-- ==== Sys2Proof/Machine/HostRows.lean ====
section
/-!
DEFINITION. The host's commands: one row per register write that has a row of its own (opcode table), each through the one path of a host write.
An operand `v` is the value written; the row's command bit is set in it whatever the operand says.
-/

namespace Sys2Proof.Machine

/-- A dword written through interface `i` at an offset of a BAR. -/
def State.ifaceWrite (s : State) (i : Iface) (bar o be v : Nat) : State :=
  s.hostWrite (match i with | .pcie => 0 | .spi => 1) bar o be v

/-- A value without bit `b`. -/
def clearBit (v b : Nat) : Nat := if bit v b then v - 2 ^ b else v

/-! ## GLB (R34, R44, R49, R58) -/

/-- COMMIT_GO: a write of GLB.COMMIT with GO set (R34, R597). -/
def execCommitGo (i : Iface) (v : Nat) (s : State) : Res := .next (s.regCommand i GLB.COMMIT (v ||| 1))

/-- COMMIT_CANCEL: a write of GLB.COMMIT with CANCEL set and GO clear (R44). -/
def execCommitCancel (i : Iface) (v : Nat) (s : State) : Res := .next (s.regCommand i GLB.COMMIT (clearBit v 0 ||| 2))

/-- SNAPSHOT_REQUEST: a write of GLB.SNAPREQ.REQ (R49). -/
def execSnapshotRequest (i : Iface) (s : State) : Res := .next (s.regCommand i GLB.SNAPREQ 1)

/-- CKPT_NOW: a write of GLB.JCTL with CKPT_NOW set (R58). -/
def execCkptNow (i : Iface) (v : Nat) (s : State) : Res := .next (s.regCommand i GLB.JCTL (v ||| 2 ^ 16))

/-! ## GE and FLOW (R101, R161, R196, R220, R221) -/

/-- ENGINE_COUNTER_CLEAR: a write of GE.CNTCLR (R101). -/
def execEngineCounterClear (i : Iface) (v : Nat) (s : State) : Res := .next (s.regCommand i GE.CNTCLR v)

/-- GE_PROFILE_LOAD: a write of GE.PROFILEe with LOAD set (R161). -/
def execGeProfileLoad (i : Iface) (e v : Nat) (s : State) : Res :=
  .next (if e < 16 then s.regCommand i (GE.PROFILE e) (v ||| 2 ^ 24) else s)

/-- RX_COUNTER_CLEAR: a write of FLOW.RXCLR with GO set (R196). -/
def execRxCounterClear (i : Iface) (v : Nat) (s : State) : Res := .next (s.regCommand i FLOW.RXCLR (v ||| 2 ^ 31))

/-- TX_COUNTER_CLEAR: a write of FLOW.TXCLR with GO set (R221). -/
def execTxCounterClear (i : Iface) (v : Nat) (s : State) : Res := .next (s.regCommand i FLOW.TXCLR (v ||| 2 ^ 31))

/-- TX_PROFILE_LOAD: a write of FLOW.TXPROFILE with LOAD set (R220). -/
def execTxProfileLoad (i : Iface) (v : Nat) (s : State) : Res := .next (s.regCommand i FLOW.TXPROFILE (v ||| 2 ^ 30))

/-! ## Kennels (R238 to R242) -/

/-- KENNEL_RESET: a write of Kk_RST.RST (R238, R239). -/
def execKennelReset (i : Iface) (k : Nat) (s : State) : Res := .next (if k < 64 then s.regCommand i (KNL.K_RST k) 1 else s)

/-- The BAR2 offset of offset `o` of the window of kennel `k` (R241). -/
def kennelOffset (k o : Nat) : Nat := 0x300000 + k * 0x1000 + o

/-- KENNEL_PIO_PUSH: writes to 0x800 and 0x804 of the window of kennel `k` (R241). -/
def execKennelPioPush (i : Iface) (k lo hi : Nat) (s : State) : Res :=
  .next (if k < 64 then (s.ifaceWrite i 1 (kennelOffset k 0x800) 15 lo).ifaceWrite i 1 (kennelOffset k 0x804) 15 hi else s)

/-- KENNEL_PIO_PUSHLAST: writes to 0x808 and 0x80C (R241, R242). -/
def execKennelPioPushlast (i : Iface) (k lo hi : Nat) (s : State) : Res :=
  .next (if k < 64 then (s.ifaceWrite i 1 (kennelOffset k 0x808) 15 lo).ifaceWrite i 1 (kennelOffset k 0x80C) 15 hi else s)

/-- KENNEL_PIO_POP: a write of `v` to 0x810 (R241). -/
def execKennelPioPop (i : Iface) (k v : Nat) (s : State) : Res :=
  .next (if k < 64 then s.ifaceWrite i 1 (kennelOffset k 0x810) 15 v else s)

/-! ## Herds (R260, R262) -/

/-- HERD_ARM: a write of Hk_CMD.ARM (R260). -/
def execHerdArm (i : Iface) (k : Nat) (s : State) : Res := .next (if k < 16 then s.regCommand i (HRD.H_CMD k) 1 else s)

/-- HERD_GO: a write of Hk_CMD.GO (R260). -/
def execHerdGo (i : Iface) (k : Nat) (s : State) : Res := .next (if k < 16 then s.regCommand i (HRD.H_CMD k) 4 else s)

/-- HERD_STOP: a write of Hk_CMD.STOP (R262). -/
def execHerdStop (i : Iface) (k : Nat) (s : State) : Res := .next (if k < 16 then s.regCommand i (HRD.H_CMD k) 2 else s)

/-! ## REF, SYN and EIM (R339, R350, R360, R377, R379) -/

/-- REF_PROFILE_LOAD: a write of REF.PROFILE with LOAD set (R339). -/
def execRefProfileLoad (i : Iface) (v : Nat) (s : State) : Res := .next (s.regCommand i REF.PROFILE (v ||| 2 ^ 16))

/-- APLL_RELOCK: a write of SYN.APLLx_CTL.RELOCK (R350). -/
def execApllRelock (i : Iface) (x : Nat) (s : State) : Res := .next (if x < 4 then s.regCommand i (SYN.APLL_CTL x) 1 else s)

/-- RAMP_GO: a write of SYN.RAMPCTL with GO set (R360). -/
def execRampGo (i : Iface) (v : Nat) (s : State) : Res := .next (s.regCommand i SYN.RAMPCTL (v ||| 1))

/-- RAMP_STOP: a write of SYN.RAMPCTL with STOP set and GO clear (R360). -/
def execRampStop (i : Iface) (v : Nat) (s : State) : Res := .next (s.regCommand i SYN.RAMPCTL (clearBit v 0 ||| 2))

/-- EIM_ARM: a write of EIM.CTL.ARM (R377). -/
def execEimArm (i : Iface) (s : State) : Res := .next (s.regCommand i EIM.CTL 1)

/-- EIM_STOP: a write of EIM.CTL.STOP (R379). -/
def execEimStop (i : Iface) (s : State) : Res := .next (s.regCommand i EIM.CTL 2)

/-! ## TIME (R384 to R387, R391, R397, R400, R408) -/

/-- TIME_CAP: a write of TIME.CTL with CAP set (R384). -/
def execTimeCap (i : Iface) (v : Nat) (s : State) : Res := .next (s.regCommand i TIME.CTL (v ||| 1))

/-- TIME_SET: a write of TIME.CTL with SET set (R385). -/
def execTimeSet (i : Iface) (v : Nat) (s : State) : Res := .next (s.regCommand i TIME.CTL (v ||| 2))

/-- TIME_ALIGN: a write of TIME.CTL with ALIGN set (R387). -/
def execTimeAlign (i : Iface) (v : Nat) (s : State) : Res := .next (s.regCommand i TIME.CTL (v ||| 4))

/-- SERVO_HOST_SAMPLE: a write of TIME.SRVIN (R397). -/
def execServoHostSample (i : Iface) (v : Nat) (s : State) : Res := .next (s.regCommand i TIME.SRVIN v)

/-- PTP_PROFILE_LOAD: a write of TIME.PTPp_CFG with LOAD set (R391). -/
def execPtpProfileLoad (i : Iface) (p v : Nat) (s : State) : Res :=
  .next (if p < 2 then s.regCommand i (TIME.PTP_CFG p) (v ||| 8) else s)

/-- PG_ARM: a write of TIME.PGk_CFG with ARM set (R400). -/
def execPgArm (i : Iface) (k v : Nat) (s : State) : Res := .next (if k < 8 then s.regCommand i (TIME.PG_CFG k) (v ||| 1) else s)

/-- PG_STOP: a write of TIME.PGk_CFG with STOP set and ARM clear (R400). -/
def execPgStop (i : Iface) (k v : Nat) (s : State) : Res :=
  .next (if k < 8 then s.regCommand i (TIME.PG_CFG k) (clearBit v 0 ||| 2) else s)

/-- LTC_JAM: a write of TIME.LTCTX_CFG with JAM set (R408). -/
def execLtcJam (i : Iface) (v : Nat) (s : State) : Res := .next (s.regCommand i TIME.LTCTX_CFG (v ||| 1))

/-! ## CUE (R443, R447) -/

/-- VOICE_GO: a write of CUE.VCMD with GO set, for voice `n` (R443). -/
def execVoiceGo (i : Iface) (n : Nat) (s : State) : Res := .next (s.regCommand i CUE.VCMD (2 ^ 31 + n % 2 ^ 8))

/-- VOICE_STOP: a write of CUE.VCMD with STOP set, for voice `n` (R443). -/
def execVoiceStop (i : Iface) (n : Nat) (s : State) : Res := .next (s.regCommand i CUE.VCMD (2 ^ 30 + n % 2 ^ 8))

/-- CAPTURE_GO: a write of CUE.CAPCTL with GO set (R447). -/
def execCaptureGo (i : Iface) (v : Nat) (s : State) : Res := .next (s.regCommand i CUE.CAPCTL (v ||| 1))

/-- CAPTURE_STOP: a write of CUE.CAPCTL with STOP set and GO clear (R447). -/
def execCaptureStop (i : Iface) (v : Nat) (s : State) : Res := .next (s.regCommand i CUE.CAPCTL (clearBit v 0 ||| 2))

/-! ## Any register or window (R485, R489 to R491) -/

/-- HOST_WRITE: a dword with byte enables `be` at offset `o` of a BAR: 0 BAR0, 1 BAR2, 2 BAR4 (R485, R600). -/
def execHostWrite (i : Iface) (bar o be v : Nat) (s : State) : Res := .next (if bar < 3 then s.ifaceWrite i bar o be v else s)

/-- The address of a side of the register at BAR0 offset `k` (R481). -/
def sideOffset (k side : Nat) : Nat := k / 0x10000 * 0x10000 + k % 0x4000 + side * 0x4000

/-- SET_ALIAS_WRITE (R489). -/
def execSetAliasWrite (i : Iface) (k v : Nat) (s : State) : Res := .next (s.ifaceWrite i 0 (sideOffset k 1) 15 v)

/-- CLR_ALIAS_WRITE (R489). -/
def execClrAliasWrite (i : Iface) (k v : Nat) (s : State) : Res := .next (s.ifaceWrite i 0 (sideOffset k 2) 15 v)

/-- TGL_ALIAS_WRITE (R489). -/
def execTglAliasWrite (i : Iface) (k v : Nat) (s : State) : Res := .next (s.ifaceWrite i 0 (sideOffset k 3) 15 v)

/-- SQ_ACKNOWLEDGE: a write to the SQ register `k` (R490). -/
def execSqAcknowledge (i : Iface) (k v : Nat) (s : State) : Res :=
  .next (match regAt k with
    | some (f, _) => if f.sq ≠ 0 then s.regCommand i k v else s
    | none => s)

/-- WO1_WRITE: a write to the register `k` that has a write-once field (R491). -/
def execWo1Write (i : Iface) (k v : Nat) (s : State) : Res :=
  .next (match regAt k with
    | some (f, _) => if f.wo1 ≠ 0 then s.regCommand i k v else s
    | none => s)

/-! ## SEC and UPD (R520, R528, R532, R540, R544, R549) -/

/-- DBG_REQUEST: a write of SEC.DBGCTL.REQ (R544). -/
def execDbgRequest (i : Iface) (s : State) : Res := .next (s.regCommand i SEC.DBGCTL 1)

/-- DBG_SUBMIT: a write of SEC.DBGCTL.SUBMIT (R544). -/
def execDbgSubmit (i : Iface) (s : State) : Res := .next (s.regCommand i SEC.DBGCTL 2)

/-- ATTEST_GO: a write of SEC.ATTCTL.GO (R520). -/
def execAttestGo (i : Iface) (s : State) : Res := .next (s.regCommand i SEC.ATTCTL 1)

/-- HCMD_OPEN: a write of UPD.HCMD with BLOCK and OPEN set and INDEX 0 (R528, R532). -/
def execHcmdOpen (i : Iface) (s : State) : Res := .next (s.regCommand i UPD.HCMD (2 ^ 31 + 2 ^ 30))

/-- HCMD_BLOCK: a write of UPD.HCMD with BLOCK set and INDEX `n` (R532). -/
def execHcmdBlock (i : Iface) (n : Nat) (s : State) : Res := .next (s.regCommand i UPD.HCMD (2 ^ 30 + n % 2 ^ 13))

/-- HCMD_END: a write of UPD.HCMD.END (R532). -/
def execHcmdEnd (i : Iface) (s : State) : Res := .next (s.regCommand i UPD.HCMD (2 ^ 29))

/-- HCMD_ABORT: a write of UPD.HCMD.ABORT (R532). -/
def execHcmdAbort (i : Iface) (s : State) : Res := .next (s.regCommand i UPD.HCMD (2 ^ 28))

/-- OWNERSET: a write of UPD.CTL with OWNERSET set (R549). -/
def execOwnerset (i : Iface) (v : Nat) (s : State) : Res := .next (s.regCommand i UPD.CTL (v ||| 2 ^ 28))

/-- UNLOCK: a write of UPD.CTL with UNLOCK set (R549). -/
def execUnlock (i : Iface) (v : Nat) (s : State) : Res := .next (s.regCommand i UPD.CTL (v ||| 2 ^ 27))

/-- ROLLBACK_ADVANCE: a write of UPD.ARB.ADVANCE (R540). -/
def execRollbackAdvance (i : Iface) (s : State) : Res := .next (s.regCommand i UPD.ARB 1)

/-! ## The PCIe link (R499, R558) -/

/-- PCIE_LINK_TRAINED: the link is in L0, with `width` lanes (1 or 2) at `speed` (1 2.5, 2 5, 3 8 GT/s), where HOST_IF leaves PCIe enabled (R478, R499, R553, R558). -/
def execPcieLinkTrained (width speed : Nat) (s : State) : Res :=
  .next (
    if !s.boot.held ∧ s.ifaceOn 0 ∧ s.apll 0 = 3 ∧ (width = 1 ∨ width = 2) ∧ 1 ≤ speed ∧ speed ≤ 3 then
      ((s.wrFlag HIF.IFSTAT.PCIE_UP true).wr HIF.IFSTAT.WIDTH width).wr HIF.IFSTAT.SPEED speed
    else s)

end Sys2Proof.Machine
end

Work item
Would you print exactly and only the lines of the material above that run from the line with "def execApllRelock (i" through the line with "set (R385). -/", both included?

Final answer
def execApllRelock (i : Iface) (x : Nat) (s : State) : Res := .next (if x < 4 then s.regCommand i (SYN.APLL_CTL x) 1 else s)

/-- RAMP_GO: a write of SYN.RAMPCTL with GO set (R360). -/
def execRampGo (i : Iface) (v : Nat) (s : State) : Res := .next (s.regCommand i SYN.RAMPCTL (v ||| 1))

/-- RAMP_STOP: a write of SYN.RAMPCTL with STOP set and GO clear (R360). -/
def execRampStop (i : Iface) (v : Nat) (s : State) : Res := .next (s.regCommand i SYN.RAMPCTL (clearBit v 0 ||| 2))

/-- EIM_ARM: a write of EIM.CTL.ARM (R377). -/
def execEimArm (i : Iface) (s : State) : Res := .next (s.regCommand i EIM.CTL 1)

/-- EIM_STOP: a write of EIM.CTL.STOP (R379). -/
def execEimStop (i : Iface) (s : State) : Res := .next (s.regCommand i EIM.CTL 2)

/-! ## TIME (R384 to R387, R391, R397, R400, R408) -/

/-- TIME_CAP: a write of TIME.CTL with CAP set (R384). -/
def execTimeCap (i : Iface) (v : Nat) (s : State) : Res := .next (s.regCommand i TIME.CTL (v ||| 1))

/-- TIME_SET: a write of TIME.CTL with SET set (R385). -/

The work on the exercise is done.